About Deletion 5q Chromosomal Abnormality
Chromosomal (cytogenetic) abnormalities are detected in more than half of patients with myelodysplastic syndrome (MDS), and involve a deletion in all or part of one or more specific chromosomes. The most common cytogenetic abnormalities in MDS are deletions in the long arm of chromosomes 5, 7, and 20. Another common abnormality is an extra copy of chromosome 8. A deletion involving the 5q chromosome may be involved in 20 to 30 percent of all MDS patients. The World Health Organization has also recently identified a unique subset of MDS patients with a "5q- Syndrome" where the only chromosomal abnormality is a specific portion of the 5q chromosome.
About Multiple Myeloma
Multiple myeloma (also known as myeloma or plasma cell myeloma) is a cancer of the blood in which malignant plasma cells are overproduced in the bone marrow. Plasma cells are white blood cells that help produce antibodies called immunoglobulins that fight infection and disease. However, most patients with multiple myeloma have cells that produce a form of immunoglobulin called paraprotein (or M protein) that does not benefit the body. In addition, the malignant plasma cells replace normal plasma cells and other white blood cells important to the immune system. Multiple myeloma cells can also attach to other tissues of the body, such as bone, and produce tumors. The cause of the disease remains unknown.

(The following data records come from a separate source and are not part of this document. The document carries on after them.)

-- ==== Sys2Proof/Tests/Slice0.lean ====
section
/-! SUPPORT. The model's own tests: the well-formedness smoke tests, the decoding of written-out words, one-step tests
whose expected values are those of spec/95_test_vectors.md (or follow from the rule that is named), and for each
obligation with hypotheses a witness that they can be met, its name the obligation's. -/

namespace Sys2Proof.Tests

open Sys2Proof.Machine Sys2Proof.Safety

-- one theorem at a time: in parallel these kernel evaluations exhaust the threads' stacks
set_option Elab.async false

/-! ## Helpers -/

/-- Parameters of a block that a violation faults. -/
def diag : Params where
  diagnostic := true
  lapicVersion := 0x00050014#32
  ioapicVersion := 0x00170020#32
  lapicBase := 0
  ioapicBase := 0
  ioapicWindow := 0x14

/-- Parameters of a block that takes the production fallbacks. -/
def prod : Params := { diag with diagnostic := false }

/-- `S0`: the state right after `RESET @0`. -/
def s0 (p : Params) : State := { State.reset with params := p }

/-- The register in which the vectors `vs` are set. -/
def setOf (vs : List Vec) : Bits256 := vs.foldl setBit 0#256

/-- `S0` with IRR, ISR, TMR and TPR. -/
def vectors (p : Params) (irr isr tmr : List Vec) (tpr : BitVec 8) : State :=
  { s0 p with lapic := { (s0 p).lapic with irr := setOf irr, isr := setOf isr, tmr := setOf tmr, tpr := tpr } }

/-- `s` with entry `k` holding the config word `c`. -/
def entry (k : Line) (c : Word) (s : State) : State :=
  { s with ioapic := { s.ioapic with cfg := s.ioapic.cfg.set k c } }

/-- `s` with IOREGSEL, the asserted lines and the pending lines. -/
def lines (sel : BitVec 8) (value irr : BitVec 24) (s : State) : State :=
  { s with ioapic := { s.ioapic with ioregsel := sel, irqValue := value, irr := irr } }

/-- `s` with the timer's LVT entry, shift, initial and current count and time base. -/
def timing (lvt : Word) (shift : Nat) (initial : Word) (current next : Nat) (s : State) : State :=
  { s with lapic :=
    { s.lapic with lvtTimer := lvt, timerShift := shift, timerInitial := initial, timerCurrent := current, nextTick := next } }

/-- The outcome is a next state, and `p` holds of it. -/
def accepts (o : Host.Outcome State Fault Refusal) (p : State → Bool) : Bool :=
  match o with
  | .next t => p t
  | _ => false

/-- The instruction completes with the response `r` and no event, and leaves both units and `FAULTED` as they were. -/
def reads (i : Instr) (s : State) (r : Response) : Bool :=
  accepts (exec i s) fun t =>
    decide (t.out = { response := r, events := [] }) && decide (t.lapic = s.lapic) && decide (t.ioapic = s.ioapic) &&
      decide (t.faulted = s.faulted)

/-- The instruction faults the block with `c`. -/
def faults (i : Instr) (s : State) (c : Violation) : Bool :=
  accepts (exec i s) fun t => decide (t.faulted = some c)

/-- The instruction completes, with both units and `FAULTED` as they were. -/
def drops (i : Instr) (s : State) : Bool :=
  accepts (exec i s) fun t => decide (t.lapic = s.lapic) && decide (t.ioapic = s.ioapic) && decide (t.faulted = none)

/-! ## Well-formedness: each check refuses a term -/

theorem test_wf_refuses_listed_lapic_read : Instr.wellFormed (.r32LapicUnlisted 0x080#20) = false := by decide
theorem test_wf_refuses_listed_lapic_write : Instr.wellFormed (.w32LapicUnlisted 0x270#20 0#32) = false := by decide
theorem test_wf_refuses_ioregsel_read : Instr.wellFormed (.r32IoapicUnlisted 0x00#20) = false := by decide
theorem test_wf_refuses_iowin_write : Instr.wellFormed (.w32IoapicUnlisted 0x10#20 0#32) = false := by decide
theorem test_wf_accepts_unlisted :
    Instr.wellFormed (.r32LapicUnlisted 0x0A0#20) = true ∧ Instr.wellFormed (.w32IoapicUnlisted 0x14#20 0#32) = true := by
  decide

/-! ## Decoding: every row's word, written out from R68, R72 to R74 and the rows of spec/opcode_table.json -/

theorem test_decode_lapic_reads_1 :
    decodeTableWord 32 0x00002080 = some .r32LapicId ∧
    decodeTableWord 32 0x00003080 = some .r32LapicVersion ∧
    decodeTableWord 32 0x00008080 = some .r32LapicTpr ∧
    decodeTableWord 32 0x0000B080 = some .r32LapicEoi ∧
    decodeTableWord 32 0x0000D080 = some .r32LapicLdr ∧
    decodeTableWord 32 0x0000E080 = some .r32LapicDfr ∧
    decodeTableWord 32 0x0000F080 = some .r32LapicSvr ∧
    decodeTableWord 32 0x00015080 = some (.r32LapicIsr 5#3) ∧
    decodeTableWord 32 0x0001D080 = some (.r32LapicTmr 5#3) ∧
    decodeTableWord 32 0x00025080 = some (.r32LapicIrr 5#3) := by
  decide +kernel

About Celgene International Sárl
Celgene International Sárl, located in Boudry, Switzerland, is a wholly owned subsidiary and the international headquarters of Celgene Corporation. Celgene Corporation, headquartered in Summit, New Jersey, is an integrated global pharmaceutical company engaged primarily in the discovery, development and commercialization of innovative therapies for the treatment of cancer and inflammatory diseases through gene and protein regulation. For more information, please visit the Company's website at www.celgene.com.
REVLIMID® is a registered trademark of Celgene Corporation.
This release contains certain forward-looking statements which involve known and unknown risks, delays, uncertainties and other factors not under the Company's control, which may cause actual results, performance or achievements of the Company to be materially different from the results, performance or other expectations implied by these forward-looking statements. These factors include results of current or pending research and development activities, actions by the FDA and other regulatory authorities, and those factors detailed in the Company's filings with the Securities and Exchange Commission such as Form 10-K, 10-Q and 8-K reports.